-- ==== Sys2Proof/Tests/Slice0.lean ====
section
/-! SUPPORT. Tests: ill-formed terms are refused, words decode as 95_test_vectors.md prints them, one step of each command
gives the printed result, and a witness for the hypotheses of every statement. Expected results are those of the
spec's worked examples and vectors (V1 to V14, P1 to P5), named at each test. -/

namespace Sys2Proof.Tests

open Sys2Proof.Machine

/-! ## Helpers -/

/-- A running block with the vectors' `CAP = 1024` and the given buffers. -/
def block (s0 s1 s2 s3 : Bits) : State := { State.reset with cap := 1024, s0 := s0, s1 := s1, s2 := s2, s3 := s3 }

/-- The least capacity, `CAP = 49`. -/
def small (s0 s1 : Bits) : State := { block s0 s1 [] [] with cap := 49 }

/-- The block halted by a ContractError of `ENCB S1, S0`. -/
def haltedBlock : State := { block [] [] [] [] with halted := true, cause := 9, fcmd := 0x30400000 }

/-- The state after a step that goes on, else the state before. -/
def after (s : State) : Out → State
  | .next t => t
  | .fault _ => s
  | .refused _ => s

/-- The response of an execution from `s`: status and data. -/
def reply (i : Instr) (s : State) : Option (Status × Nat) :=
  (after s (exec i s)).rsp.map fun r => (r.status, r.data.toNat)

/-- A buffer after an execution from `s`. -/
def result (i : Instr) (s : State) (b : BufId) : Bits := (after s (exec i s)).buf b

/-- The state after the host presents one word. -/
def present (w : Word) (s : State) : State := after s (step { s with input := [.command w] })

/-- The message and the encoded stream of V9. -/
def dogs : Bits := bits [1, 1, 0, 0, 1, 0, 0, 1, 1, 0, 1, 1, 1, 1, 1, 1, 0, 0, 1, 1, 1, 1, 1, 1, 0, 0, 1, 1]

def dogsEncoded : Bits :=
  bits [1, 1, 0, 0, 1, 0, 0, 1, 0, 0, 1, 0, 0, 1, 1, 0, 1, 1, 1, 0, 0, 1, 1, 1, 1, 1, 1, 1] ++
    bits [0, 0, 1, 1, 0, 1, 1, 1, 1, 1, 1, 1, 1, 1, 0, 0, 1, 1, 0, 1, 1]

/-- `10110` and `1010010`, the spec's usual examples. -/
def msg5 : Bits := bits [1, 0, 1, 1, 0]

def code7 : Bits := bits [1, 0, 1, 0, 0, 1, 0]

/-! ## WellFormed: an ill-formed term for each check (30_encoding.md R78, R84) -/

theorem test_wf_push_empty : (Instr.push .S0 []).wellFormed = false := by decide
theorem test_wf_push_long : (Instr.push .S0 (zeros 17)).wellFormed = false := by decide
theorem test_wf_read_off : (Instr.read .S0 65536 1).wellFormed = false := by decide
theorem test_wf_read_cnt0 : (Instr.read .S0 0 0).wellFormed = false := by decide
theorem test_wf_read_cnt17 : (Instr.read .S0 0 17).wellFormed = false := by decide
theorem test_wf_mmul_m : (Instr.mmul .S0 .S0 .S0 16 0 0 0).wellFormed = false := by decide
theorem test_wf_mmul_n : (Instr.mmul .S0 .S0 .S0 0 16 0 0).wellFormed = false := by decide
theorem test_wf_mmul_k : (Instr.mmul .S0 .S0 .S0 0 0 16 0).wellFormed = false := by decide
theorem test_wf_mmul_p : (Instr.mmul .S0 .S0 .S0 0 0 0 16).wellFormed = false := by decide
theorem test_wf_pad_zero : (Instr.pad .S0 .S0 0).wellFormed = false := by decide
theorem test_wf_pad_large : (Instr.pad .S0 .S0 65536).wellFormed = false := by decide
theorem test_wf_trunc : (Instr.trunc .S0 .S0 65536).wellFormed = false := by decide
theorem test_wf_noise : (Instr.noise .S0 .S0 65536).wellFormed = false := by decide
theorem test_wf_flip : (Instr.flip .S0 .S0 65536).wellFormed = false := by decide
theorem test_wf_run : (Instr.run .S0 .S0 65536).wellFormed = false := by decide

/-! ## Decoding (V13, and words built bit by bit from R71 to R73) -/

/-- Format R, field by field: `op` 0x71 (CMP), `sd` 00, `sa` 10, `sb` 11, `z` 00, `imm16` 0. -/
theorem test_decode_cmp_bits : decode 0b01110001_00_10_11_00_0000000000000000 = .ok (.cmp .S2 .S3) := by decide

/-- Format L: `op` 0x02 (PUSH), `sd` 01, `sa` 00, `cm1` 0010, literal 110 then 13 zeros. -/
theorem test_decode_push_bits :
    decode 0b00000010_01_00_0010_1100000000000000 = .ok (.push .S1 (bits [1, 1, 0])) := by decide

/-- Format L: `op` 0x05 (READ), `sd` 00, `sa` 11, `cm1` 1111, `off` 0x8001. -/
theorem test_decode_read_bits : decode 0b00000101_00_11_1111_1000000000000001 = .ok (.read .S3 32769 16) := by decide

/-- Format M: `op` 0x10 (MMUL), `sd` 11, `sa` 01, `sb` 10, `z` 00, dimensions 1, 2, 4, 8. -/
theorem test_decode_mmul_bits :
    decode 0b00010000_11_01_10_00_0001_0010_0100_1000 = .ok (.mmul .S3 .S1 .S2 1 2 4 8) := by decide

/-- Format R: `op` 0x20 (LDG), `sd` 10. -/
theorem test_decode_ldg_bits : decode 0b00100000_10_00_00_00_0000000000000000 = .ok (.ldg .S2) := by decide

/-- Format R: `op` 0x31 (ENC), `sd` 01, `sa` 10. -/
theorem test_decode_enc_bits : decode 0b00110001_01_10_00_00_0000000000000000 = .ok (.enc .S1 .S2) := by decide

/-- Format R: `op` 0x41 (DEC), `sd` 10, `sa` 01. -/
theorem test_decode_dec_bits : decode 0b01000001_10_01_00_00_0000000000000000 = .ok (.dec .S2 .S1) := by decide
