/-- Every block in its power-on state, with the inputs sampled at `lv`, over this memory and with
these commands waiting (R28; R1, R8, R15, R35, R41, R42, R47, R63, R72, R81, R85, R86, R106, R107,
R137, R138, R153, R155, R156, R166, R167, R173). The chain walk begins, and the TRU has raised event
CLOCK (R81). An input that is already absent or blocked begins its count (R47, R119). Every
count starts from 0 (DESIGN CHOICE, log 6). -/
def State.powerOn (mem : Memory) (lv : Levels) (pending : List Instr) : State where
  powered := true
  mem := mem
  bpu :=
    { table := none, busy := ⟨false, false, false, false⟩, intercepts := [], overflow := false,
      cycle := none, answer := none, sample := none }
  cfl :=
    { step := .walk, params := Params.absent, fault := none,
      walk := some (Walk.start 0x80000 0x80800 true), reloading := false, preload := none,
      image := [], skip := 0 }
  rqu :=
    { queue := [], service := none, abandon := [], flags := 0x200, mask := 0xFFF, unread := false }
  cnu :=
    { ms := 0, edgeMs := 0, chute := [], escrow := [], drops := [], motion := none, frozen := false,
      stuck := none, nextSeq := 0, openCall := none, watch := [],
      blockedSince := if lv.entryBlocked then some 0 else none,
      jamDue := if lv.entryBlocked then some 2000 else none,
      doorOpen := lv.doorOpen, boxPresent := lv.boxPresent, tubeEmpty := lv.tubeEmpty,
      diverter := .ret, offerAnswer := none, clearance := none, restored := [], coinSince := false }
  tru :=
    { clock := none, phase := 0, unsettled := false, valid := false, calendar := none, check := none,
      waiting := [], edited := false, analysed := 0, outcome := none, compare := none }
  rtu := { ms := 0, ctx := none, waiting := [], carry := 0 }
  lnu :=
    { ms := 0, state := .idle, relay := false, relayOpened := none, offHook := lv.offHook,
      loop := lv.loop, reversed := lv.reversed, voltage := lv.voltage, buffer := [], tone := none,
      number := [], followOn := false, keep := false, offHookMemory := false, loopSeen := false,
      quiet := false,
      timers := { Timers.stopped with absent := if lv.voltage then none else some 5000 } }
  inu :=
    { ms := 0, edgeMs := 0, latches := 0, records := [], counter := 0,
      attrs := PerAttr.fill ⟨0, 0, true, none⟩, doorOpen := lv.doorOpen,
      boxPresent := lv.boxPresent, cordWhole := lv.cordWhole, lastShock := none, rebuilt := false }
  rpu :=
    { ms := 0, call := none, timeRequest := none, counter := 0, firstTone := none, interTone := none }
  adu :=
    { cache := Tallies.zero, check := 0, dirty := false, suspect := false, nextCall := 1, greatest := 0,
      jobs := [], run := none, remap := List.replicate 8 .free, flushPending := false, loaded := 0,
      rereading := 0 }
  acu := { ms := 0, mode := .normal, attempts := 0, lapse := none, keyOn := lv.keyOn }
  pfu :=
    { power := .running, warning := false, save := [], wroteValidity := false, unsave := none,
      again := false, step5 := .idle, contextRead := 0 }
  held := []
  free := 0
  pending := pending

• _Work instruction_:
With the first line being the one containing "theorem test_decode_ldg_bits : decode" and the last line the one containing "memory and with", transcribe exactly the lines above that fall in that range.

• _Answer box_:
theorem test_decode_ldg_bits : decode 0b00100000_10_00_00_00_0000000000000000 = .ok (.ldg .S2) := by decide

/-- Format R: `op` 0x31 (ENC), `sd` 01, `sa` 10. -/
theorem test_decode_enc_bits : decode 0b00110001_01_10_00_00_0000000000000000 = .ok (.enc .S1 .S2) := by decide

/-- Format R: `op` 0x41 (DEC), `sd` 10, `sa` 01. -/
theorem test_decode_dec_bits : decode 0b01000001_10_01_00_00_0000000000000000 = .ok (.dec .S2 .S1) := by decide
/-- Every block in its power-on state, with the inputs sampled at `lv`, over this memory and with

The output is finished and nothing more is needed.